I get home and go see my doctor. “What the hell happened doc?” No specific trigger event, no history of problems… nothing. Turns out sometimes there’s no rhyme or reason to this stuff. The most likely explanation is that what I experienced was a culmination of apparently minor stress events resulting in a pretty scary mental health episode. My doctor tells me that recognising what’s happened and being open to help is the key to managing how your head works. Turns out to be excellent advice and I’m soon back to my normal grumpy and paranoid self. What have I learned?
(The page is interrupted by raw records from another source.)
/-- A firmware update in probation is reverted (R532): the old image resumes, event 0x9007; why: 0 watchdog, 1 stop. -/
def revertUpdate (why : Nat) : M Unit := do
  let s ← getS
  match s.sec.update with
  | some u =>
    if s.fld Reg.secUpdStatus Fld.secUpdStatusState = 4 then
      update (.sec fun x => { x with update := none })
      wrFld Reg.secUpdStatus Fld.secUpdStatusState 7
      raise 0x81 6 0x9007 (det [(1, u.slot), (1, why), (2, 0), (4, (u.image.map fun i => leAt i.header 8 4).getD 0)])
  | none => pure ()

/-- BCC_WATCHDOG_EXPIRY (R460, R472, R532): event 0x5202 and a BCC restart. -/
def bccWatchdogExpiry : M Unit := do
  let s ← getS
  raise 0x81 6 0x5202 (det [(1, 0)])
  revertUpdate 0
  restartBlock .bcc 0x5202
  update (.rcv fun r => { r with kickAt := s.clock.now })

def execBccWatchdogExpiry (s : State) : Host.Outcome State Fault Refusal :=
  whenEnabled (fun s => s.power.phase == 2
      && decide (s.rcv.kickAt + msUnits (s.fld Reg.rcvWdt Fld.rcvWdtBccMs) + settleMargin ≤ s.clock.now)) bccWatchdogExpiry s

/-- HEARTBEAT_LOSS (R460): 1 Tally, 2 security block, 3 SiteTime unit. -/
def heartbeatLoss (block : Nat) : M Unit := do
  raise 0x81 6 0x5202 (det [(1, block)])
  if block = 2 then restartBlock .sec 0x5202
  else do
    let s ← getS
    trigger .die 0x5202 s.clock.now 0 false
    drivePins

def execHeartbeatLoss (block : Nat) (s : State) : Host.Outcome State Fault Refusal :=
  whenEnabled (fun s => s.power.phase == 2 && 1 ≤ block && block ≤ 3) (heartbeatLoss block) s

/-! ## RESET_IN_N and the tray controller (R474, R475) -/

/-- RESET_IN (R475): rung 4 with a drain of zero length. -/
def resetIn : M Unit := do
  let s ← getS
  update (.rcv fun r => { r with resetInLow := true })
  trigger .die 0 s.clock.now 0 true
  drivePins

def execResetIn (s : State) : Host.Outcome State Fault Refusal :=
  whenEnabled (fun s => s.power.phase != 0 && !s.rcv.resetInLow) resetIn s

/-- RESET_IN_RELEASE (R475). -/
def execResetInRelease (s : State) : Host.Outcome State Fault Refusal :=
  whenEnabled (fun s => s.rcv.resetInLow) (update (.rcv fun r => { r with resetInLow := false })) s

/-- SMBUS_BLOCK_READ_A0 (R474): the 16-byte message; TRAY_ALERT_N is released unless PCYC_REQ_N is low. -/
def smbusRead : M Unit := do
  let s ← getS
  answer true (leBytes 1 s.rcv.reason ++ leBytes 4 (s.fld Reg.rcvReport Fld.rcvReportSeq) ++ leBytes 8 s.rcv.requestAt
    ++ leBytes 1 s.rcvState ++ leBytes 1 (min s.privCount 255) ++ leBytes 1 0)
  if s.pins.pcycReqN then update (.pins fun p => { p with trayAlertN := true })

def execSmbusBlockReadA0 (s : State) : Host.Outcome State Fault Refusal :=
  whenEnabled (fun s => s.power.phase != 0) smbusRead s
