/-- The operands of R324; `vec` is the leading extent of vectors. -/
def checkPlanes (p : List Byte) (roiAt : Nat) (vec : List Nat) (ts : List Ten) : List (Nat × Nat) :=
  match tenAt ts 0, tenAt ts 1, tenAt ts 8, tenAt ts 9 with
  | some a, some b, some o, some st =>
    let w := a.ext 0
    let h := a.ext 1
    let q := searchParams p roiAt
    wantPlane a 3 [w, h] ++ bad [(w < 16 || 8192 < w, 0, 0x14), (h < 16 || 8192 < h, 0, 0x16)]
    ++ wantPlane b 3 [w, h] ++ wantTensor b
    ++ (match tenAt ts 2 with
        | some m => wantPlane m 4 (vec ++ predShape q w h) ++ wantTensor m
        | none => [])
    ++ wantPlane o 4 (vec ++ [w, h]) ++ wantPlane st 3 [w, h]
    ++ checkSearch p roiAt w h (tenAt ts 2).isSome
  | _, _, _, _ => []

/-- Checks of FLOW. -/
def checkFlow (p : List Byte) (ts : List Ten) : List (Nat × Nat) :=
  let fb := bitAt (leAt p 2 1) 0
  checkPlanes p 12 [2] ts
  ++ bad [(fb == (leAt p 3 1 == 0), 0xFE, 3), (leAt p 8 2 == 0x8000, 0xFE, 8), (leAt p 10 2 == 0x8000, 0xFE, 10)]
  ++ wantZero p [(6, 2), (20, 44)]

/-- Checks of STEREO. -/
def checkStereo (p : List Byte) (ts : List Ten) : List (Nat × Nat) :=
  let lr := bitAt (leAt p 2 1) 0
  let p1 := leAt p 10 2
  checkPlanes p 16 [] ts
  ++ (match tenAt ts 0 with | some a => wantTensor a | none => [])
  ++ bad [(if lr then leAt p 6 2 == 0 || 1023 < leAt p 6 2 else leAt p 6 2 != 0, 0xFE, 6), (leAt p 8 2 == 0xFFFF, 0xFE, 8),
    (p1 == 0 || 4095 < p1, 0xFE, 10), (leAt p 12 2 < p1 + 1 || 8191 < leAt p 12 2, 0xFE, 12)]
  ++ wantZero p [(3, 1), (14, 2), (24, 40)]

/-! ## Predictions (R328) -/

/-- A block's prediction: marked invalid, or its value and whether default_pred took its place. -/
inductive Pred where
  | invalid
  | at_ (v : List Int) (fallback : Bool)
  deriving DecidableEq, Repr

/-- A flow component or disparity encoding as a number; none where it is invalid (R326). -/
def predValue (flow : Bool) (c : Nat) : Option Int :=
  if flow then (if c % 65536 = 0x8000 then none else some (signed 16 c))
  else (if c % 65536 = 0xFFFF then none else some ((c % 65536 : Nat) : Int))

/-- The positions a block's prediction is read from. -/
def predIdx (q : Search) (flow : Bool) (w h bx by_ : Nat) : List (List Int) :=
  let x : Nat := if q.mode = 1 then bx else min (16 * bx + 8) (w - 1) / 2 ^ q.scale
  let y : Nat := if q.mode = 1 then by_ else min (16 * by_ + 8) (h - 1) / 2 ^ q.scale
  if flow then [[0, (x : Int), (y : Int), 0, 0, 0], [1, (x : Int), (y : Int), 0, 0, 0]] else [[(x : Int), (y : Int), 0, 0, 0, 0]]

/-- The prediction of a block. -/
def prediction (s : State) (h : Nat) (q : Search) (flow : Bool) (dflt : List Int) (t : Option Ten) (w ht bx by_ : Nat) : Pred :=
  match t with
  | none => .at_ dflt false
  | some m =>
    let vs := (predIdx q flow w ht bx by_).map fun i => predValue flow (m.code s h i)
    if q.mode = 1 then
      (if vs.any Option.isNone then .invalid else .at_ (vs.map fun v => v.getD 0) false)
    else
      let scaled := vs.map fun v => v.map fun x => x * 2 ^ q.scale
      let ok : Option Int → Bool := fun v => match v with
        | some x => if flow then -32767 ≤ x && x ≤ 32767 else x ≤ 0xFFFE
        | none => false
      if scaled.all ok then .at_ (scaled.map fun v => v.getD 0) false else .at_ dflt true

/-- Blocks of an image. -/
def imageBlocks (w h : Nat) : List (Nat × Nat) :=
  (List.range (ceilDiv h 16)).flatMap fun y => (List.range (ceilDiv w 16)).map fun x => (x, y)

/-! ## Shared measures -/

/-- A plane at hand. -/
def planePic (s : State) (h : Nat) (t : Ten) : Pic :=
  ⟨1, t.ext 0, t.ext 1, ((allIdx [t.ext 0, t.ext 1]).map fun i => t.code s h [((i.getD 0 0 : Nat) : Int), ((i.getD 1 0 : Nat) : Int), 0, 0, 0, 0]).toArray⟩

/-- A pixel at a position inside the image. -/
def Pic.get (q : Pic) (x y : Int) : Nat := q.at_ 0 x.toNat y.toNat

/-- Whether a position lies at least m from every edge. -/
def Pic.within (q : Pic) (m : Int) (x y : Int) : Bool := m ≤ x && x + m < q.w && m ≤ y && y + m < q.h

/-- Offsets of a window of radii rx and ry. -/
def window (rx ry : Nat) : List (Int × Int) :=
  (List.range (2 * ry + 1)).flatMap fun (j : Nat) => (List.range (2 * rx + 1)).map fun (i : Nat) => ((i : Int) - rx, (j : Int) - ry)

/-- The census transform: for each neighbour, whether it is below the centre. -/
def census (q : Pic) (rx ry : Nat) (x y : Int) : List Bool :=
  (window rx ry).map fun d => decide (q.get (x + d.1) (y + d.2) < q.get x y)

/-- Hamming distance. -/
def hamming (a b : List Bool) : Nat := ((a.zip b).filter fun p => p.1 != p.2).length

/-- Texture (R336): the sums of central differences along x and y. -/
def texture (q : Pic) (x y : Int) : Nat × Nat :=
  (window 2 2).foldl (fun a d =>
    let u := x + d.1
    let v := y + d.2
    (a.1 + ((q.get (u + 1) v : Int) - q.get (u - 1) v).natAbs, a.2 + ((q.get u (v + 1) : Int) - q.get u (v - 1)).natAbs)) (0, 0)

/-- Rounding to nearest with ties toward zero. -/
def roundTowardZero (n : Int) (d : Nat) : Int :=
  let q := n.natAbs / d
  let m := if d < 2 * (n.natAbs % d) then q + 1 else q
  if n < 0 then -(m : Int) else m

/-- The sub-pixel offset (R333). -/
def subPixel (k cm c0 cp : Nat) : Int :=
  let den : Int := (cm : Int) - 2 * c0 + cp
  if den ≤ 0 then 0 else max (-(k : Int)) (min k (roundTowardZero (k * ((cm : Int) - cp)) den.toNat))

/-- The confidence (R334) from the best cost and the least cost more than one step away. -/
def confidence (c1 : Nat) (c2 : Option Nat) : Nat :=
  match c2 with
  | none => 249
  | some c => if c = 0 then 0 else 249 * (c - c1) / c

/-- The least of some numbers. -/
def leastOf : List Nat → Option Nat
  | [] => none
  | x :: t => some (t.foldl min x)

/-- A result at a pixel: value components and code. -/
structure Found where
  v : List Int
  code : Nat

/-! ## FLOW (R330, R333–R337) -/

/-- The census cost of a candidate. -/
def flowCost (a b : Pic) (x y : Int) (d : Int × Int) : Nat :=
  (window 2 2).foldl (fun n w => n + hamming (census a 3 3 (x + w.1) (y + w.2)) (census b 3 3 (x + w.1 + d.1) (y + w.2 + d.2))) 0

/-- The evaluated candidates of a pixel about a centre. -/
def flowCands (b : Pic) (x y : Int) (c : Int × Int) : List (Int × Int) :=
  ((window 64 32).map fun w => (c.1 + w.1, c.2 + w.2)).filter fun d => b.within 5 (x + d.1) (y + d.2)

/-- What R330 lets a pixel's result depend on: its patch, the other image over the window, its place among the image's edges. -/
def flowKey (a b : Pic) (p : List Byte) (x y : Int) (c : Int × Int) : List Nat :=
  p.map BitVec.toNat ++ ((window 5 5).map fun w => a.get (x + w.1) (y + w.2))
  ++ (window 69 37).map fun w => if inPic b.w b.h (x + c.1 + w.1) (y + c.2 + w.2) then b.get (x + c.1 + w.1) (y + c.2 + w.2) else 256

/-- Whether the image is shifted by d over a patch, or everywhere. -/
def patchShift (a b : Pic) (x y : Int) (d : Int × Int) : Bool :=
  (window 5 5).all fun w => a.get (x + w.1) (y + w.2) == b.get (x + w.1 + d.1) (y + w.2 + d.2)

def wholeShift (a b : Pic) (d : Int × Int) : Bool :=
  (List.range a.h).all fun (y : Nat) => (List.range a.w).all fun (x : Nat) =>
    !inPic b.w b.h (x + d.1) (y + d.2) || a.get x y == b.get (x + d.1) (y + d.2)

/-- An element of a list by a choice. -/
def chosen (l : List (Int × Int)) (n : Nat) : Int × Int := l.getD (n % max l.length 1) (0, 0)

/-- The integer candidate (R330): an exact shift (R341), or the best within ±2 of what the coarse search settled on; and whether it is
exact. -/
def flowBest (a b : Pic) (p : List Byte) (x y : Int) (c : Int × Int) (cands : List (Int × Int)) : (Int × Int) × Bool :=
  let exact := cands.filter (patchShift a b x y)
  let whole := exact.filter (wholeShift a b)
  let key := flowKey a b p x y c
  if !whole.isEmpty then (chosen whole (Config.flowChoice (1 :: key)), true)
  else if !exact.isEmpty then (chosen exact (Config.flowChoice (1 :: key)), true)
  else
    let coarse := chosen cands (Config.flowChoice (0 :: key))
    let near := cands.filter fun d => (d.1 - coarse.1).natAbs ≤ 2 && (d.2 - coarse.2).natAbs ≤ 2
    let least := (leastOf (near.map (flowCost a b x y))).getD 0
    (chosen (near.filter fun d => flowCost a b x y d == least) (Config.flowChoice (1 :: key)), false)

/-- Orders 2 to 6 and 8 of R335 for a pixel about a centre. -/
def flowVector (a b : Pic) (p : List Byte) (tex : Nat) (x y : Int) (c : Int × Int) : Found :=
  let fail : Nat → Found := fun code => ⟨[-32768, -32768], code⟩
  if !a.within 5 x y then fail 250
  else if min (texture a x y).1 (texture a x y).2 < tex then fail 252
  else
    let cands := flowCands b x y c
    if cands.isEmpty then fail 250
    else
      let (d, exact) := flowBest a b p x y c cands
      if (d.1 - c.1).natAbs = 64 ∨ (d.2 - c.2).natAbs = 32 then fail 253
      else if !([(1, 0), (-1, 0), (0, 1), (0, -1)] : List (Int × Int)).all fun w => cands.contains (d.1 + w.1, d.2 + w.2) then fail 250
      else
        let cost := flowCost a b x y
        let c1 := cost d
        let offX := if exact then 0 else subPixel 8 (cost (d.1 - 1, d.2)) c1 (cost (d.1 + 1, d.2))
        let offY := if exact then 0 else subPixel 8 (cost (d.1, d.2 - 1)) c1 (cost (d.1, d.2 + 1))
        let far := cands.filter fun e => 1 < (e.1 - d.1).natAbs || 1 < (e.2 - d.2).natAbs
        ⟨[16 * d.1 + offX, 16 * d.2 + offY], confidence c1 (leastOf (far.map cost))⟩

/-- The window centre of a flow prediction (R329). -/
def flowCentre (v : List Int) : Int × Int := ((v.getD 0 0 + 8) / 16, (v.getD 1 0 + 8) / 16)

/-- A pixel of FLOW (R335, R337). -/
def flowPixel (a b : Pic) (p : List Byte) (q : Search) (pr : Pred) (x y : Nat) : Found :=
  let fail : Nat → Found := fun code => ⟨[-32768, -32768], code⟩
  match pr with
  | .invalid => fail 254
  | .at_ v _ =>
    if !q.inRoi x y then fail 254
    else
      let r := flowVector a b p q.tex x y (flowCentre v)
      if 249 < r.code ∨ !q.check then r
      else
        let u := r.v.getD 0 0
        let w := r.v.getD 1 0
        let thr := leAt p 3 1
        let back := flowVector b a p q.tex (x + (u + 8) / 16) (y + (w + 8) / 16) (flowCentre (v.map fun z => -z))
        if 249 < back.code ∨ thr < (u + back.v.getD 0 0).natAbs ∨ thr < (w + back.v.getD 1 0).natAbs then fail 251 else r

/-! ## STEREO (R331–R337) -/

/-- The window base of a disparity prediction (R329). -/
def steBase (v : List Int) : Nat := (max 0 (min ((v.getD 0 0 + 32) / 64 - 64) 896)).toNat

/-- Whether a level is evaluated at a left pixel (R329, R332). -/
def steEvaluated (a : Pic) (x y d : Nat) : Bool := a.within 4 x y && a.within 4 ((x : Int) - d) y

/-- The matching cost of a level (R331). -/
def steCost (cl cr : Array (List Bool)) (a : Pic) (x y d : Nat) : Nat :=
  if steEvaluated a x y d then hamming (cl.getD (y * a.w + x) []) (cr.getD (y * a.w + x - d) [])
  else Config.steEdgeCost x y d % 64

/-- The penalty P2 at an intensity step (R331). -/
def steP2 (p1 p2 step : Nat) : Nat :=
  let n := 16 * p2
  let d := 16 + step
  max (p1 + 1) (if n % d = 0 then n / d else n / d + flagBit (Config.steRoundUp p2 step))

/-- One pixel of a path (R331): its 128 costs, from its own costs and the pixel before it, costs carried by absolute disparity. -/
def steStep (own : List Nat) (b : Nat) (prev : Option (List Nat × Nat)) (p1 p2 : Nat) : List Nat :=
  match prev with
  | none => own
  | some (old, b') =>
    let m := (leastOf old).getD 0
    let at_ : Nat → Option Nat := fun d => if b' ≤ d ∧ d < b' + 128 then old[d - b']? else none
    own.zipIdx.map fun c =>
      let d := b + c.2
      let opts := match at_ d with
        | none => [m + p2]
        | some l => [l, m + p2] ++ ((if d = 0 then none else at_ (d - 1)).map (· + p1)).toList ++ ((at_ (d + 1)).map (· + p1)).toList
      c.1 + (leastOf opts).getD 0 - (if Config.steSubtract then m else 0)

/-- The eight directions of the paths. -/
def steDirs : List (Int × Int) := [(1, 0), (1, 1), (0, 1), (-1, 1), (-1, 0), (-1, -1), (0, -1), (1, -1)]

/-- The costs of one direction over the region, pixel by pixel, indexed as the region's raster. -/
def stePath (a : Pic) (cost : Nat → Nat → List Nat) (base : Nat → Nat → Nat) (p1 p2 x0 y0 x1 y1 : Nat) (dir : Int × Int) : Array (List Nat) :=
  let w := x1 - x0 + 1
  let order := (List.range (w * (y1 - y0 + 1)))
  let order := if 0 < dir.2 ∨ (dir.2 = 0 ∧ 0 < dir.1) then order else order.reverse
  order.foldl (fun acc i =>
    let x := x0 + i % w
    let y := y0 + i / w
    let px : Int := x - dir.1
    let py : Int := y - dir.2
    let inside := decide ((x0 : Int) ≤ px) && decide (px ≤ (x1 : Int)) && decide ((y0 : Int) ≤ py) && decide (py ≤ (y1 : Int))
    let prev := if inside then some (acc.getD ((py.toNat - y0) * w + (px.toNat - x0)) [], base px.toNat py.toNat) else none
    let step := if inside then ((a.at_ 0 x y : Int) - a.at_ 0 px.toNat py.toNat).natAbs else 0
    acc.setIfInBounds i (steStep (cost x y) (base x y) prev p1 (steP2 p1 p2 step)))
    (Array.replicate (w * (y1 - y0 + 1)) [])
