-- ==== Sys2Proof/Machine/RegWrite.lean ====
section
/-! DEFINITION. Writes of registers, field by field (R5, R7, R28, R47, R95, R96), and memory requests (R26–R43). -/

namespace Sys2Proof.Machine

open Sys2Proof

/-! ## Who may write, and when -/

/-- Whether a requester may write a register (the sentence above its table; R111 for PORT_HANDLE, R274 for DMA_CH_CTX). -/
def mayWrite (by_ : Requester) (r : RegDef) (off : Nat) : Bool :=
  match r.writers with
  | .bccOnly => by_ == .bcc
  | .bccOrMachine => machineMode by_
  | .bccOrPrivCore =>
    privileged by_ && (!(0x40 ≤ off / 0x1000 && off / 0x1000 < 0x80 && off % 0x1000 == 0x28) || by_ == .bcc)
  | .port =>
    let port := off / 0x1000 - 0x1E
    off != Reg.portHandle port || by_ == .bcc || (2 ≤ port && by_ == .core (port - 2) .machine)

/-- Fields whose written value differs from the one they hold. -/
def changed (old w : Word) (fs : List Field) : List Field :=
  fs.filter fun f => getBits old f.lsb f.width != getBits w f.lsb f.width

/-- A rule on a whole write: refused, or taken but for some fields. -/
abbrev Judgement := Option (List Field)

/-- Refuse the whole write when a condition holds. -/
def refusedIf (c : Bool) : Judgement := if c then none else some []

/-- Registers of the C partitions (R164, R227) and FAB_MEMBERS (R431). -/
def State.judgePart (s : State) (off : Nat) (w : Word) : Judgement :=
  let p := off / 0x1000 - 0xA0
  let inDdr : Nat → Option Nat := fun a => match s.place a with
    | .ddr q _ => some q
    | _ => none
  let homed := s.tally.queues.any fun q => q.2.ledger && q.2.home == p
  if off = Reg.ledgerBase p then
    if homed then none
    else if inDdr (getBits w 16 24 * 2 ^ 16) = some p then some [] else some [Fld.ledgerBaseBase]
  else if off = Reg.ledgerSize p then refusedIf homed
  else if off = Reg.save p then refusedIf ((List.range 8).any fun i => !s.tileIdle (8 * p + i))
  else if off = Reg.fabMembers then
    if (inDdr (getBits w 16 24 * 2 ^ 16)).isSome then some [] else some [Fld.fabMembersBase]
  else some []

/-- Chain heads of a DMA channel (R271): 64-byte aligned, and only in the states that take them. -/
def State.judgeDma (s : State) (off : Nat) (w : Word) : Judgement :=
  let n := off / 0x1000 - 0x40
  let head : Judgement := if getBits w 0 6 = 0 then some [] else some [Fld.dmaChActiveHeadHead]
  if off = Reg.dmaChActiveHead n then if s.chanState n = 1 ∨ s.chanState n = 2 then none else head
  else if off = Reg.dmaChShadowHead n then if s.flag (Reg.dmaChStatus n) Fld.dmaChStatusArmed then none else head
  else some []

/-- Registers of a camera context (R280, R293, R304). -/
def State.judgeCam (s : State) (by_ : Requester) (off : Nat) (old w : Word) : Judgement :=
  let c := (off / 0x1000 - 0xC1) * 16 + off % 0x1000 / 0x100
  let bound := by_ != .bcc || s.camOn c
  if off = camReg Reg.camCfg c then
    let bad := if bound then changed old w [Fld.camCfgPort, Fld.camCfgVc, Fld.camCfgDt] else []
    let eff : Field → Nat := fun f => if bad.contains f then fieldOf old f else fieldOf w f
    let clash := eff Fld.camCfgEnable == 1 && (List.range 32).any fun d =>
      d != c && s.camOn d && s.camPort d == eff Fld.camCfgPort && s.camVc d == eff Fld.camCfgVc
    if clash then none else some bad
  else if off = camReg Reg.camOwner c then refusedIf bound
  else if off = camReg Reg.camParamShadow c then refusedIf (s.flag (camReg Reg.camState c) Fld.camStateArmed)
  else some []

/-- Registers of Hall flags and records (R372). -/
def State.judgeHall (s : State) (off : Nat) : Judgement :=
  if off = Reg.hallFlagCfg ∨ off = Reg.hallFlagCount then refusedIf (s.flagNamed s.selFlag)
  else if off = Reg.hallBufStride ∨ off = Reg.hallBufRing ∨ off = Reg.hallBufOwner then refusedIf (s.recordNamed s.selRec)
  else some []

/-- Streams and band of a carrier from its CFG and NCO words (R375, R384), in units of 1,875 Hz. -/
def carrierStreams (cfg : Word) : Nat × Nat :=
  let a := fieldOf cfg Fld.dfeCfgFirstStream
  (a, a + fieldOf cfg Fld.dfeCfgStreamsM1)
def carrierBand (cfg nco : Word) : Int × Int :=
  let c : Int := signed 32 (fieldOf nco Fld.dfeNcoNco) / 16384
  let h : Int := 48 * (fieldOf cfg Fld.dfeCfgPrbM1 + 1) * (fieldOf cfg Fld.dfeCfgScs + 1)
  (c - h, c + h)

/-- Whether two carriers share a stream in overlapping bands (R375). -/
def carriersClash (cfg nco cfg' nco' : Word) : Bool :=
  let on : Field → Bool := fun f => fieldOf cfg f == 1 && fieldOf cfg' f == 1
  let x := carrierStreams cfg
  let y := carrierStreams cfg'
  let a := carrierBand cfg nco
  let b := carrierBand cfg' nco'
  (on Fld.dfeCfgRxEn || on Fld.dfeCfgTxEn) && x.1 ≤ y.2 && y.1 ≤ x.2 && decide (a.1 < b.2) && decide (b.1 < a.2)

/-- Registers of the radio engines (R375, R382, R384, R407, R409). -/
def State.judgeRadio (s : State) (off : Nat) (w : Word) : Judgement :=
  let c := (off - Reg.dfeCfg 0) / 0x20
  let p := (off - Reg.fheAddr 0) / 0x40
  if off / 0x1000 = 0xE1 ∧ Reg.dfeCfg 0 ≤ off ∧ c < 12 then
    let held := [0x200 + c, 0x210 + c].any fun e => (s.engine e).running.isSome || (s.engine e).next.isSome
    let cfg := if off = Reg.dfeCfg c then w else s.reg (Reg.dfeCfg c)
    let nco := if off = Reg.dfeNco c then w else s.reg (Reg.dfeNco c)
    let clash := (List.range 12).any fun d => d != c && carriersClash cfg nco (s.reg (Reg.dfeCfg d)) (s.reg (Reg.dfeNco d))
    let prb := min 272 (max 10 (fieldOf w Fld.dfeCfgPrbM1)) + 1
    if off = Reg.dfeCfg c then refusedIf (held || clash || 2 ^ fieldOf w Fld.dfeCfgNfftLog2 ≤ 12 * prb)
    else if off = Reg.dfeNco c then
      if held ∨ clash then none
      else if fieldOf w Fld.dfeNcoNco % 16384 = 0 then some [] else some [Fld.dfeNcoNco]
    else if off = Reg.dfeLat c then refusedIf held
    else some []
  else if off = Reg.jesdSysref then
    let div := fieldOf w Fld.jesdSysrefDiv
    if div = 0 ∨ s.lemcRate 0 % div ≠ 0 then some [Fld.jesdSysrefDiv] else some []
  else if off / 0x1000 = 0xE5 ∧ Reg.fheAddr 0 ≤ off ∧ p < 16
      ∧ [Reg.fheWinTxCp p, Reg.fheWinTxUp p, Reg.fheWinRxCp p, Reg.fheWinRxUp p].contains off then
    refusedIf (signed 32 (getBits w 32 32) < signed 32 (getBits w 0 32))
  else some []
Alcohol doesn’t fix everything, but it sure helps… no, not really. Never tell someone to snap out of it when they are feeling down, it ain’t that easy. Never take all the happy snaps on social media at face value, life’s not like that. Never assume that past experience is a marker of future emotional responses, surprises await. Never underestimate the impact of simply being homesick, there’s no place like home and family. Recognise anxiety for what it is and seek help.
But, most important of all… never ever travel again without the managing director!
This episode has reinforced something I’ve always suspected and written about previously. For many people a holiday is a way to release the pressure cooker that is life in today’s world. For most people it’s a positive experience but accommodation providers need to appreciate that some guests will arrive stressed out of their minds. Appreciating this and having processes that don’t add to that stress seems a great guest wellness strategy and one that I am sure will be rewarded by repeat bookings.
By the way… I have thought long and hard about publishing this as it may have a negative impact on how clients perceive our business. We love our clients and more importantly we trust them. Honesty is everything. If I can fess up that sometimes your head plays up, so can you.